Bulgaria has sixth-highest old-age dependency ratio in the EU – Eurostat

Bulgaria has the sixth-highest old-age dependency ratio in the European Union, statistics agency Eurostat said on May 8, and is one of nine countries above the EU average.

The old-age dependency ratio is traditionally seen as an indication of the level of support available to older people (those aged 65 or over) by the working age population, (those aged between 15 and 64). It also illustrates our ageing populations, Eurostat said.

Almost one in five people in the EU is aged 65 or over (19.4 per cent).
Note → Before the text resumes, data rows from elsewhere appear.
-- ==== Sys2Proof/Machine/Fetch.lean ====
section
/-! DEFINITION. Where the next instruction comes from: the command port of an idle block, or the direct-call latch. -/

namespace Sys2Proof.Machine

/-- The command port: a word is accepted only when BUSY = 0 (spec/20_memory.md R61); an illegal one is answered (spec/30_encoding.md R88);
with no word presented the block waits in IDLE (spec/10_state.md R45). -/
def portStep (s : State) : Host.Outcome State Fault Refusal :=
  match s.cmd with
  | [] => .next s
  | w :: rest =>
    match decodeCmd w with
    | .ok i => exec i { s with cmd := rest }
    | .error _ => if s.busy then .fault .commandWhileBusy else .next (respondIllegal (fieldCh w) { s with cmd := rest })

/-- A directly called micro-operation (log 5). -/
def uopStep (c : BitVec 4) (s : State) : Host.Outcome State Fault Refusal :=
  match decodeUop c with
  | .ok i => exec i { s with uop := none }
  | .error _ => .refused .unusedSelectCode

end Sys2Proof.Machine
end

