/-- R195: step 9 commits the channel's record and answers Ok; on what step 3 leaves `realizedHz` is the request. With the command
ended no working register holds a value (R24, R34; log 4). -/
def Obligations.StepNineCommits : Prop :=
  ∀ (s : State) (c : Channel) (f vco : Hz) (n : BitVec 11) (r : BitVec 3), Quiet s → s.seq = .s9 →
    s.w.ch = some c → s.w.fout = some f → s.w.vco = some vco → s.w.n = some n → s.w.r = some r → n.toNat ≠ 0 →
    let real := vco.toNat / n.toNat / 2 ^ r.toNat
    step s = .next { s with
      seq := .idle, busy := false, busLock := false, w := Work.unwritten
      chan := s.chan.set c ⟨f, BitVec.ofNat 32 real, .active⟩
      rsp := s.rsp ++ [respWord 0 (chNum c) s.vm real] } ∧
    (Planned f vco n r → real = f.toNat)

/-- R196, R232: a transport failure in any of S5A to S8 aborts: three more transactions, all of them failed ones of the step in progress, no
chip register changed by them, the phase Failed(TransportError), both frequencies of every channel as before, one response, and no working register with
a value (R24, R34; log 4). -/
def Obligations.TransportFailureAborts : Prop :=
  ∀ (s : State) (c : Channel), Inv s → Quiet s → s.w.ch = some c →
    ((s.seq = .s5a ∨ s.seq = .s5b) ∧ WritesFail s 8 ∨ (s.seq = .s6 ∨ s.seq = .s7 ∨ s.seq = .s8) ∧ WritesFail s 1 ∨
      (s.seq = .s6v ∨ s.seq = .s7v) ∧ ∀ j, j < 3 → ∃ x, oracle s j = .reply x none) →
    ∃ t x y z, step s = .next t ∧ t.seq = .idle ∧ t.w = Work.unwritten ∧ t.busy = false ∧ t.busLock = false ∧ t.vm = s.vm ∧ t.att = 0 ∧ t.cfg = s.cfg ∧
      t.cmd = s.cmd ∧ t.chip = s.chip ∧ t.trace = s.trace ++ [x, y, z] ∧ x.ok = false ∧ y.ok = false ∧ z.ok = false ∧
      x.frame = y.frame ∧ y.frame = z.frame ∧ t.rsp = s.rsp ++ [respWord 4 (chNum c) s.vm 0] ∧
      t.chan = s.chan.set c { s.chan.get c with phase := .failed .transportError }

/-- R197: the successor of each value of SEQ: from IDLE, S1 when the word presented is a SETF and else IDLE; on an error IDLE, which S4 cannot
meet. -/
def Obligations.SuccessorsOfTheStepRegister : Prop :=
  ∀ s t : State, Quiet s → step s = .next t →
    (s.seq = .idle →
      (t.seq = .s1 ∧ ∃ w rest ch inv ph hz, s.cmd = w :: rest ∧ decode (.cmd w) = .ok (.setf ch inv ph hz)) ∨
      (t.seq = .idle ∧ ∀ w rest ch inv ph hz, s.cmd = w :: rest → decode (.cmd w) ≠ .ok (.setf ch inv ph hz))) ∧
    (s.seq = .s1 → t.seq = .s2 ∨ t.seq = .idle) ∧ (s.seq = .s2 → t.seq = .s3 ∨ t.seq = .idle) ∧
    (s.seq = .s3 → t.seq = .s4 ∨ t.seq = .idle) ∧ (s.seq = .s4 → t.seq = .s5a) ∧
    (s.seq = .s5a → t.seq = .s5b ∨ t.seq = .idle) ∧ (s.seq = .s5b → t.seq = .s6 ∨ t.seq = .idle) ∧
    (s.seq = .s6 → t.seq = (if s.cfg.verifyEnable then .s6v else .s7) ∨ t.seq = .idle) ∧
    (s.seq = .s6v → t.seq = .s7 ∨ t.seq = .idle) ∧
    (s.seq = .s7 → t.seq = (if s.cfg.verifyEnable then .s7v else .s8) ∨ t.seq = .idle) ∧
    (s.seq = .s7v → t.seq = .s8 ∨ t.seq = .idle) ∧ (s.seq = .s8 → t.seq = .s9 ∨ t.seq = .idle) ∧ (s.seq = .s9 → t.seq = .idle)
This represents a population of nearly 100 million people.

In the EU, the old-age dependency ratio was 29.9 per cent in 2017. In other words, there were slightly more than three people of working age for every person aged 65 or over.
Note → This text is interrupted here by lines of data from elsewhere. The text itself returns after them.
-- ==== Sys2Proof/Laws/Transport.lean ====
section
/-! SUPPORT. The Transport boundary and the attempt loop: everything one transaction, and one register operation, can do. -/

namespace Sys2Proof.Machine

/-- What a draw can change: the answers still to come, and the count of free values. -/
theorem draw_frame (s : State) :
    ∃ xs k, (draw s).2 = { s with xport := xs, draws := k } := by
  unfold draw
  split
  · exact ⟨_, s.draws, rfl⟩
  · exact ⟨s.xport, s.draws + 1, rfl⟩

/-- Everything one write transaction can do (spec/20_memory.md R52, R54): it is recorded; answered `ok` it stores its bytes, answered `fail`
it changes no register. -/
theorem regWrite_cases (addr : RegAddr) (data : List Byte) (s : State) :
    ∃ xs k ans,
      (ans = .bytesWritten (data.length + 1) ∧
        regWrite addr data s = (some (), { s with
          xport := xs, draws := k, trace := s.trace ++ [⟨s.cfg.chipAddr, addr, .write data, ans⟩],
          chip := s.chip.store addr.toNat data })) ∨
      (ans ≠ .bytesWritten (data.length + 1) ∧
        regWrite addr data s = (none, { s with
          xport := xs, draws := k, trace := s.trace ++ [⟨s.cfg.chipAddr, addr, .write data, ans⟩] })) := by
  obtain ⟨xs, k, hd⟩ := draw_frame s
  refine ⟨xs, k, writeAnswer (answerToWrite (draw s).1 (data.length + 1)), ?_⟩
  simp only [regWrite, wframe, List.length_cons, hd]
  by_cases h : answerToWrite (draw s).1 (data.length + 1) = some (data.length + 1)
  · left; simp [h, writeAnswer]
  · right
    refine ⟨?_, by simp [h]⟩
    cases hw : answerToWrite (draw s).1 (data.length + 1) with
    | none => simp [writeAnswer]
    | some m => rw [hw] at h; simpa [writeAnswer] using h

/-- Everything one read transaction can do (spec/20_memory.md R53): it is recorded, and changes no register. -/
theorem regRead_cases (addr : RegAddr) (s : State) :
    ∃ xs k o,
      regRead addr s = (o, { s with
        xport := xs, draws := k, trace := s.trace ++ [⟨s.cfg.chipAddr, addr, .read 1, readAnswer o⟩] }) := by
  obtain ⟨xs, k, hd⟩ := draw_frame s
  simp only [regRead, hd, readByte]
  split
  · exact ⟨xs, k, _, rfl⟩
  · split
    · exact ⟨xs, k, _, rfl⟩
    · exact ⟨xs, k + 1, _, rfl⟩

/-- An invariant rule for the attempt loop: what one transaction keeps, whatever ATT is, the register operation keeps; it ends with ATT = 0. -/
theorem attemptLoop_rule {α : Type} {op : State → Option α × State} {P : State → Prop} {Q : α → State → Prop}
    (hatt : ∀ s k, P s → P { s with att := k })
    (hok : ∀ s a t, P s → op s = (some a, t) → Q a { t with att := 0 })
    (hfail : ∀ s t, P s → op s = (none, t) → P t) (fuel : Nat) (s : State) (hs : P s) :
    (∃ a t, attemptLoop op fuel s = .ok (a, t) ∧ Q a t) ∨
    (∃ t, attemptLoop op fuel s = .raised .transportError t ∧ P t ∧ t.att = 0) := by
  induction fuel generalizing s with
  | zero => right; exact ⟨_, rfl, hatt _ _ hs, rfl⟩
  | succ fuel ih =>
    rw [attemptLoop]
    split
    · next a t h => left; exact ⟨a, _, rfl, hok _ _ _ (hatt _ _ hs) h⟩
    · next t h =>
      have ht := hfail _ _ (hatt _ _ hs) h
      split
      · right; exact ⟨_, rfl, hatt _ _ ht, rfl⟩
      · exact ih t ht

/-- The same for a whole register operation (spec/41_register_protocol.md R160). -/
theorem attempt_rule {α : Type} {op : State → Option α × State} {P : State → Prop} {Q : α → State → Prop}
    (hatt : ∀ s k, P s → P { s with att := k })
    (hok : ∀ s a t, P s → op s = (some a, t) → Q a { t with att := 0 })
    (hfail : ∀ s t, P s → op s = (none, t) → P t) (s : State) (hs : P s) :
    (∃ a t, attempt op s = .ok (a, t) ∧ Q a t) ∨
    (∃ t, attempt op s = .raised .transportError t ∧ P t ∧ t.att = 0) :=
  attemptLoop_rule hatt hok hfail attempts _ (hatt _ _ hs)

/-! ### Exact results, in terms of the answers a state determines -/

/-- `t` has drawn `k` answers since `s`. -/
def Drawn (k : Nat) (s t : State) : Prop := t.xport = s.xport.drop k ∧ t.draws = drawsAfter k s

theorem drawn_zero (s : State) : Drawn 0 s s := by simp [Drawn, drawsAfter]

/-- A draw takes the answer `s` determines. -/
theorem draw_of_drawn {k : Nat} {s t : State} (h : Drawn k s t) :
    draw t = (oracle s k, { t with xport := s.xport.drop (k + 1), draws := drawsAfter (k + 1) s }) := by
  obtain ⟨h1, h2⟩ := h
  rcases hx : s.xport.drop k with _ | ⟨a, rest⟩
  · have hl : s.xport.length ≤ k := List.drop_eq_nil_iff.mp hx
    have h0 : s.xport[k]? = none := List.getElem?_eq_none_iff.mpr hl
    have h3 : s.xport.drop (k + 1) = [] := List.drop_eq_nil_iff.mpr (by omega)
    have h4 : s.draws + (k - s.xport.length) + 1 = drawsAfter (k + 1) s := by simp only [drawsAfter]; omega
    simp only [drawsAfter] at h2
    simp only [draw, h1, hx, oracle, h0, h2, h3, h4]
  · have hk : s.xport[k]? = some a := by
      have := List.getElem?_drop (xs := s.xport) (i := k) (j := 0)
      rw [hx] at this; simpa using this.symm
    have hl : k < s.xport.length := by
      by_contra hc
      rw [List.getElem?_eq_none_iff.mpr (by omega)] at hk; cases hk
    have h3 : s.xport.drop (k + 1) = rest := by
      rw [← List.drop_drop, hx]; rfl
    have h4 : drawsAfter k s = drawsAfter (k + 1) s := by simp only [drawsAfter]; omega
    simp only [draw, h1, hx, oracle, hk, h2, h3, h4]

theorem regWrite_ok {k : Nat} {s t : State} (h : Drawn k s t) (addr : RegAddr) (data : List Byte) (ha : WriteOk s data.length k) :
    regWrite addr data t = (some (), { t with
      xport := s.xport.drop (k + 1)
      draws := drawsAfter (k + 1) s
      trace := t.trace ++ [⟨t.cfg.chipAddr, addr, .write data, writeAnswer (answerToWrite (oracle s k) (data.length + 1))⟩]
      chip := t.chip.store addr.toNat data }) := by
  simp only [WriteOk] at ha
  simp [regWrite, draw_of_drawn h, wframe, ha]

theorem regWrite_fail {k : Nat} {s t : State} (h : Drawn k s t) (addr : RegAddr) (data : List Byte) (ha : ¬ WriteOk s data.length k) :
    regWrite addr data t = (none, { t with
      xport := s.xport.drop (k + 1)
      draws := drawsAfter (k + 1) s
      trace := t.trace ++ [⟨t.cfg.chipAddr, addr, .write data, writeAnswer (answerToWrite (oracle s k) (data.length + 1))⟩] }) := by
  simp only [WriteOk] at ha
  simp [regWrite, draw_of_drawn h, wframe, ha]

theorem regRead_ok {k : Nat} {s t : State} (h : Drawn k s t) (hc : t.chip = s.chip) (addr : RegAddr) {b : Byte}
    (ha : readOracle s addr k = some b) :
    regRead addr t = (some b, { t with
      xport := s.xport.drop (k + 1)
      draws := drawsAfterReads addr k s
      trace := t.trace ++ [⟨t.cfg.chipAddr, addr, .read 1, .bytes [b]⟩] }) := by
  rcases ho : oracle s k with _ | ⟨w, r⟩
  · rcases hr : s.chip.read addr.toNat with _ | c <;> simp only [readOracle, ho, hr, Option.getD, Option.some.injEq] at ha <;>
      simp [regRead, draw_of_drawn h, readByte, ho, hc, hr, readAnswer, drawsAfterReads, ha]
  · simp only [readOracle, ho] at ha
    simp [regRead, draw_of_drawn h, readByte, ho, readAnswer, drawsAfterReads, ha]

theorem regRead_fail {k : Nat} {s t : State} (h : Drawn k s t) (addr : RegAddr) (ha : readOracle s addr k = none) :
    regRead addr t = (none, { t with
      xport := s.xport.drop (k + 1)
      draws := drawsAfter (k + 1) s
      trace := t.trace ++ [⟨t.cfg.chipAddr, addr, .read 1, .error⟩] }) := by
  rcases ho : oracle s k with _ | ⟨w, r⟩
  · simp [readOracle, ho] at ha
  · simp only [readOracle, ho] at ha
    simp [regRead, draw_of_drawn h, readByte, ho, readAnswer, ha]

theorem writeTxns_succ (s : State) (addr : RegAddr) (data : List Byte) (k : Nat) :
    writeTxns s addr data (k + 1) = writeTxns s addr data k ++
      [⟨s.cfg.chipAddr, addr, .write data, writeAnswer (answerToWrite (oracle s k) (data.length + 1))⟩] := by
  simp [writeTxns, List.range_succ]

theorem readTxns_succ (s : State) (addr : RegAddr) (k : Nat) :
    readTxns s addr (k + 1) = readTxns s addr k ++
      [⟨s.cfg.chipAddr, addr, .read 1, readAnswer (readOracle s addr k)⟩] := by
  simp [readTxns, List.range_succ]

/-- The state after `k` failed attempts, ATT counting them, the transactions `tr` recorded. -/
def attemptsFailed (k : Nat) (tr : List Txn) (s : State) : State :=
  { s with xport := s.xport.drop k, draws := drawsAfter k s, att := BitVec.ofNat 2 k, trace := s.trace ++ tr }

theorem attemptsFailed_zero (s : State) : attemptsFailed 0 [] s = { s with att := 0 } := by
  simp [attemptsFailed, drawsAfter]

/-- An attempt that succeeds ends the loop with ATT = 0. -/
theorem attemptLoop_ok {α : Type} {op : State → Option α × State} {s t : State} {a : α} (fuel : Nat)
    (h : op { s with att := s.att + 1 } = (some a, t)) : attemptLoop op (fuel + 1) s = .ok (a, { t with att := 0 }) := by
  rw [attemptLoop, h]

/-- An attempt that fails is the last one exactly when ATT has reached 3. -/
theorem attemptLoop_fail {α : Type} {op : State → Option α × State} {s t : State} (fuel : Nat)
    (h : op { s with att := s.att + 1 } = (none, t)) :
    attemptLoop op (fuel + 1) s =
      if t.att.toNat = 3 then .raised .transportError { t with att := 0 } else attemptLoop op fuel t := by
  rw [attemptLoop, h]

theorem attemptLoop_write_ok {k : Nat} {s : State} (addr : RegAddr) (data : List Byte) (fuel : Nat) (h : WriteOk s data.length k) :
    attemptLoop (regWrite addr data) (fuel + 1) (attemptsFailed k (writeTxns s addr data k) s) =
      .ok ((), { s with
        xport := s.xport.drop (k + 1), draws := drawsAfter (k + 1) s, att := 0, trace := s.trace ++ writeTxns s addr data (k + 1), chip := s.chip.store addr.toNat data }) := by
  rw [attemptLoop_ok fuel (regWrite_ok ⟨rfl, rfl⟩ addr data h), writeTxns_succ, ← List.append_assoc]
  rfl

theorem attemptLoop_write_fail {k : Nat} {s : State} (addr : RegAddr) (data : List Byte) (fuel : Nat) (hk : k < 3)
    (h : ¬ WriteOk s data.length k) :
    attemptLoop (regWrite addr data) (fuel + 1) (attemptsFailed k (writeTxns s addr data k) s) =
      if k = 2 then .raised .transportError { s with
        xport := s.xport.drop 3, draws := drawsAfter 3 s, att := 0, trace := s.trace ++ writeTxns s addr data 3 }
      else attemptLoop (regWrite addr data) fuel (attemptsFailed (k + 1) (writeTxns s addr data (k + 1)) s) := by
  rw [attemptLoop_fail fuel (regWrite_fail ⟨rfl, rfl⟩ addr data h)]
  match k, hk with
  | 0, _ =>
    refine (if_neg (by show ¬ (1#2 : BitVec 2).toNat = 3; decide)).trans (.trans ?_ (if_neg (by decide)).symm)
    rw [writeTxns_succ s addr data 0, attemptsFailed, attemptsFailed, ← List.append_assoc]; rfl
  | 1, _ =>
    refine (if_neg (by show ¬ (2#2 : BitVec 2).toNat = 3; decide)).trans (.trans ?_ (if_neg (by decide)).symm)
    rw [writeTxns_succ s addr data 1, attemptsFailed, attemptsFailed, ← List.append_assoc]; rfl
  | 2, _ =>
    refine (if_pos (by show (3#2 : BitVec 2).toNat = 3; decide)).trans (.trans ?_ (if_pos rfl).symm)
    rw [writeTxns_succ s addr data 2, attemptsFailed, ← List.append_assoc]

theorem attemptLoop_read_ok {k : Nat} {s : State} (addr : RegAddr) {b : Byte} (fuel : Nat) (h : readOracle s addr k = some b) :
    attemptLoop (regRead addr) (fuel + 1) (attemptsFailed k (readTxns s addr k) s) =
      .ok (b, { s with
        xport := s.xport.drop (k + 1), draws := drawsAfterReads addr k s, att := 0, trace := s.trace ++ readTxns s addr (k + 1) }) := by
  refine (attemptLoop_ok fuel (regRead_ok (k := k) (s := s) ⟨?_, ?_⟩ ?_ addr h)).trans ?_
  · rfl
  · rfl
  · rfl
  · rw [readTxns_succ, ← List.append_assoc, h]; rfl

theorem attemptLoop_read_fail {k : Nat} {s : State} (addr : RegAddr) (fuel : Nat) (hk : k < 3) (h : readOracle s addr k = none) :
    attemptLoop (regRead addr) (fuel + 1) (attemptsFailed k (readTxns s addr k) s) =
      if k = 2 then .raised .transportError { s with
        xport := s.xport.drop 3, draws := drawsAfter 3 s, att := 0, trace := s.trace ++ readTxns s addr 3 }
      else attemptLoop (regRead addr) fuel (attemptsFailed (k + 1) (readTxns s addr (k + 1)) s) := by
  rw [attemptLoop_fail fuel (regRead_fail ⟨rfl, rfl⟩ addr h)]
  match k, hk with
  | 0, _ =>
    refine (if_neg (by show ¬ (1#2 : BitVec 2).toNat = 3; decide)).trans (.trans ?_ (if_neg (by decide)).symm)
    rw [readTxns_succ s addr 0, h, attemptsFailed, attemptsFailed, ← List.append_assoc]; rfl
  | 1, _ =>
    refine (if_neg (by show ¬ (2#2 : BitVec 2).toNat = 3; decide)).trans (.trans ?_ (if_neg (by decide)).symm)
    rw [readTxns_succ s addr 1, h, attemptsFailed, attemptsFailed, ← List.append_assoc]; rfl
  | 2, _ =>
    refine (if_pos (by show (3#2 : BitVec 2).toNat = 3; decide)).trans (.trans ?_ (if_pos rfl).symm)
    rw [readTxns_succ s addr 2, h, attemptsFailed, ← List.append_assoc]; rfl

/-- A write operation whose first `ok` is the `k`-th of three attempts (spec/41_register_protocol.md R160). -/
theorem attempt_write_ok {k : Nat} {s : State} (addr : RegAddr) (data : List Byte) (h : FirstWriteOk s data.length k) :
    attempt (regWrite addr data) s = .ok ((), { s with
      xport := s.xport.drop (k + 1), draws := drawsAfter (k + 1) s, att := 0, trace := s.trace ++ writeTxns s addr data (k + 1), chip := s.chip.store addr.toNat data }) := by
  obtain ⟨hk, hf, ho⟩ := h
  rw [attempt, ← attemptsFailed_zero]
  match k, hk with
  | 0, _ => exact attemptLoop_write_ok addr data 2 ho
  | 1, _ => exact (attemptLoop_write_fail addr data 2 (by omega) (hf 0 (by omega))).trans (attemptLoop_write_ok addr data 1 ho)
  | 2, _ =>
    exact (attemptLoop_write_fail addr data 2 (by omega) (hf 0 (by omega))).trans
      ((attemptLoop_write_fail addr data 1 (by omega) (hf 1 (by omega))).trans (attemptLoop_write_ok addr data 0 ho))

/-- A write operation all of whose attempts fail: three transactions, no register changed (R160, R163). -/
theorem attempt_write_fail {s : State} (addr : RegAddr) (data : List Byte) (h : WritesFail s data.length) :
    attempt (regWrite addr data) s = .raised .transportError { s with
      xport := s.xport.drop 3, draws := drawsAfter 3 s, att := 0, trace := s.trace ++ writeTxns s addr data 3 } := by
  rw [attempt, ← attemptsFailed_zero]
  exact (attemptLoop_write_fail addr data 2 (by omega) (h 0 (by omega))).trans
    ((attemptLoop_write_fail addr data 1 (by omega) (h 1 (by omega))).trans (attemptLoop_write_fail addr data 0 (by omega) (h 2 (by omega))))

/-- A read operation whose first `ok` is the `k`-th of three attempts. -/
theorem attempt_read_ok {k : Nat} {s : State} (addr : RegAddr) {b : Byte} (h : FirstReadOk s addr k b) :
    attempt (regRead addr) s = .ok (b, { s with
      xport := s.xport.drop (k + 1), draws := drawsAfterReads addr k s, att := 0, trace := s.trace ++ readTxns s addr (k + 1) }) := by
  obtain ⟨hk, hf, ho⟩ := h
  rw [attempt, ← attemptsFailed_zero]
  match k, hk with
  | 0, _ => exact attemptLoop_read_ok addr 2 ho
  | 1, _ => exact (attemptLoop_read_fail addr 2 (by omega) (hf 0 (by omega))).trans (attemptLoop_read_ok addr 1 ho)
  | 2, _ =>
    exact (attemptLoop_read_fail addr 2 (by omega) (hf 0 (by omega))).trans
      ((attemptLoop_read_fail addr 1 (by omega) (hf 1 (by omega))).trans (attemptLoop_read_ok addr 0 ho))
The EU’s old-age dependency ratio has been increasing for a long time. Twenty years ago, there were about five people of working age for every person aged 65 or over. Ten years later, the ratio was 4:1 and today it is close to 3:1.

In 2017, across the EU member states, the old-age dependency ratio was highest in Italy (34.8 per cent), Greece (33.6 per cent) and Finland (33.2 per cent), followed by Portugal (32.5 per cent) and Germany (32.4 per cent).
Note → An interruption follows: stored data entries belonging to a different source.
-- ==== Sys2Proof/Tests/Slice0.lean ====
section
/-! SUPPORT. Tests: the checks of WellFormed, decoding of words written out from the spec's encodings, one step of each instruction on values
of spec/95_test_vectors.md, and for every statement with hypotheses a state and operands that meet them. -/

namespace Sys2Proof.Tests

open Sys2Proof.Machine

/-! ### Helpers -/

/-- The outcome is a next state with property `p`. -/
def nextWith (x : Host.Outcome State Fault Refusal) (p : State → Bool) : Bool :=
  match x with
  | .next t => p t
  | .fault _ => false
  | .refused _ => false

/-- The state after reset with other working registers. -/
def withWork (w : Work) : State := { State.reset with w := w }

/-- The state after reset with a parameter `XTAL_HZ` and a value in `W.vco`. -/
def withCrystal (xtal vco : Hz) : State :=
  { State.reset with cfg := { Params.default with xtalHz := xtal }, w := { Work.unwritten with vco := some vco } }

/-- The state after reset with operands latched for WRB, WR1, VFY, a block in `W.blk`, and the Transport's next answers. -/
def onBus (addr : RegAddr) (val : Byte) (b : Block) (answers : List Answer) : State :=
  { State.reset with opnd := ⟨addr, val⟩, w := { Work.unwritten with blk := some b }, xport := answers }

/-- An answer `fail` to a write or a read. -/
def failed : Answer := .reply none none

/-- A block of the bytes of `SVCO(10,000,000)`'s PLL (spec/95_test_vectors.md 2.4). -/
def blkA : Block := ⟨0x00, 0x01, 0x00, 0x0A, 0x00, 0x00, 0x00, 0x00⟩

/-- The working registers of `SETF 0, 10_000_000` after step 4 (spec/95_test_vectors.md P1), with the bytes of steps 6 and 7. -/
def workP1 (c : Channel) : Work :=
  { Work.unwritten with
    ch := some c, fout := some 10000000, inv := some false, ph := some 0, vco := some 600000000, n := some 60, r := some 0
    pllP1 := some 2560, pllP2 := some 0, pllP3 := some 1, pllInt := some true
    msP1 := some 7168, msP2 := some 0, msP3 := some 1, msInt := some true, msDiv4 := some false, msR := some 0
    ctl := some 0x6F, oe := some 0xFE }

/-- A SETF on channel `c` in progress, about to run step `q`. -/
def midway (c : Channel) (q : Seq) (answers : List Answer) : State :=
  { State.reset with
    seq := q, busy := busyAt q, busLock := busLockAt q, w := workP1 c, xport := answers
    chan := if 4 ≤ q.rank then State.reset.chan.set c ⟨0, 0, .configuring⟩ else State.reset.chan }

/-- The state after reset with words at the port and answers of the Transport. -/
def waiting (words : List (BitVec 64)) (answers : List Answer) : State := { State.reset with cmd := words, xport := answers }

/-- Answers `ok` to the five writes of a SETF (spec/42_coordinator.md R186). -/
def callAnswers : List Answer := [9, 9, 2, 2, 2].map fun n => .reply (some n) none

/-- Answers `ok` to the five writes of a SETF and, with a byte `b`, to its two read-backs. -/
def verifiedAnswers (b : Byte) : List Answer := [9, 9, 2, 2, 2, 2, 2].map fun n => .reply (some n) (some b)

/-- The three channels configured at the given frequencies. -/
def configured (f0 f1 f2 : Hz) : Channels := ⟨⟨f0, f0, .active⟩, ⟨f1, f1, .active⟩, ⟨f2, f2, .active⟩⟩

/-! ### WellFormed: each check refuses an ill-formed term -/

theorem test_wf_setf_channel_three : (Instr.setf 3 false 0 10000000).wellFormed = false := by decide
theorem test_wf_getr_channel_three : (Instr.getr 3).wellFormed = false := by decide
theorem test_wf_getq_channel_three : (Instr.getq 3).wellFormed = false := by decide
theorem test_wf_channel_two : (Instr.setf 2 true 65535 0xFFFFFFFF).wellFormed = true := by decide

/-! ### Decoding: words written out bit by bit from spec/30_encoding.md R82 and R90 -/

/-- op 0001, ch 10, inv 0, rsv 0, ph 150, hz 1,000,000 (R104). -/
theorem test_decode_setf :
    decode (.cmd 0b0001100000000000000000001001011000000000000011110100001001000000) = .ok (.setf 2 false 150 1000000) := by decide
/-- op 0001, ch 00, inv 1, rsv 0, ph all ones, hz all ones. -/
theorem test_decode_setf_inv :
    decode (.cmd 0b0001001000000000111111111111111111111111111111111111111111111111) = .ok (.setf 0 true 0xFFFF 0xFFFFFFFF) := by decide
/-- op 0010, ch 01, the rest 0. -/
theorem test_decode_getr :
    decode (.cmd 0b0010010000000000000000000000000000000000000000000000000000000000) = .ok (.getr 1) := by decide
/-- op 0011, ch 10, the rest 0. -/
theorem test_decode_getq :
    decode (.cmd 0b0011100000000000000000000000000000000000000000000000000000000000) = .ok (.getq 2) := by decide
theorem test_decode_cpll : decode (.uop 0b0000) = .ok .cpll := by decide
theorem test_decode_cms : decode (.uop 0b0001) = .ok .cms := by decide
theorem test_decode_chr : decode (.uop 0b0010) = .ok .chr := by decide
theorem test_decode_svco : decode (.uop 0b0011) = .ok .svco := by decide
theorem test_decode_apho : decode (.uop 0b0100) = .ok .apho := by decide
theorem test_decode_encp : decode (.uop 0b0101) = .ok .encp := by decide
theorem test_decode_encm : decode (.uop 0b0110) = .ok .encm := by decide
theorem test_decode_decb : decode (.uop 0b0111) = .ok .decb := by decide
theorem test_decode_wrb : decode (.uop 0b1000) = .ok .wrb := by decide
theorem test_decode_wr1 : decode (.uop 0b1001) = .ok .wr1 := by decide
theorem test_decode_vfy : decode (.uop 0b1010) = .ok .vfy := by decide
/-- The illegal words of spec/95_test_vectors.md 2.8, and select code 11. -/
theorem test_decode_rejects :
    decode (.cmd 0x1C00000000989680) = .error .illegalChannel ∧ decode (.cmd 0x0000000000989680) = .error .unusedOpcode ∧
    decode (.cmd 0x1001000000989680) = .error .mustBeZero ∧ decode (.cmd 0x2000000000000001) = .error .mustBeZero ∧
    decode (.cmd 0x4000000000000000) = .error .unusedOpcode ∧ decode (.uop 0b1011) = .error .unusedSelectCode := by decide
theorem test_decode_table_word :
    decodeTableWord 64 0x1000000000000000 = some (.setf 0 false 0 0) ∧ decodeTableWord 8 0xA = some .vfy ∧ decodeTableWord 8 0xB = none := by
  decide
/-- Assembly and SETQ (spec/95_test_vectors.md 2.10). -/
theorem test_assembly :
    encode (asmSetf 0 10000000) = .cmd 0x1000000000989680 ∧ encode (asmSetf 0 160000000 true 5) = .cmd 0x1200000509896800 ∧
    expandSetq 2 10000000 = some (.setf 2 false 15 10000000) ∧ expandSetq 2 1174168 = some (.setf 2 false 128 1174168) := by decide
At the opposite end of the scale, the lowest ratios were recorded in Luxembourg (20.5 per cent) and Ireland (20.7 per cent), ahead of Slovakia (21.5 per cent) and Cyprus (22.8 per cent). In these Member States, there were about five people of working age for every older person.

Bulgaria’s figure was about 32 per cent.

Over the last two decades, the old-age dependency ratio has increased in all Member States, except in Luxembourg where it fell from 21.2 per cent in 1997 to 20.5 per cent in 2017 (-0.7 percentage points – pp).

The largest increases between 1997 and 2017 were recorded in Finland (from 21.7 per cent to 33.2 per cent, or + 11.5 pp), Malta (+10.7 pp), Slovenia (+10.1 pp), Lithuania and Portugal (both +9.8 pp), Greece (+9.7 pp), Italy (+9.6 pp), Germany and Latvia (both +9.4 pp).

In contrast, increases were more moderate in Ireland (from 17.4 per cent in 1997 to 20.7 per cent in 2017, or +3.3 pp), the United Kingdom (+3.7 pp), Belgium (+3.9 pp) and Sweden (+4.2 pp), Eurostat said.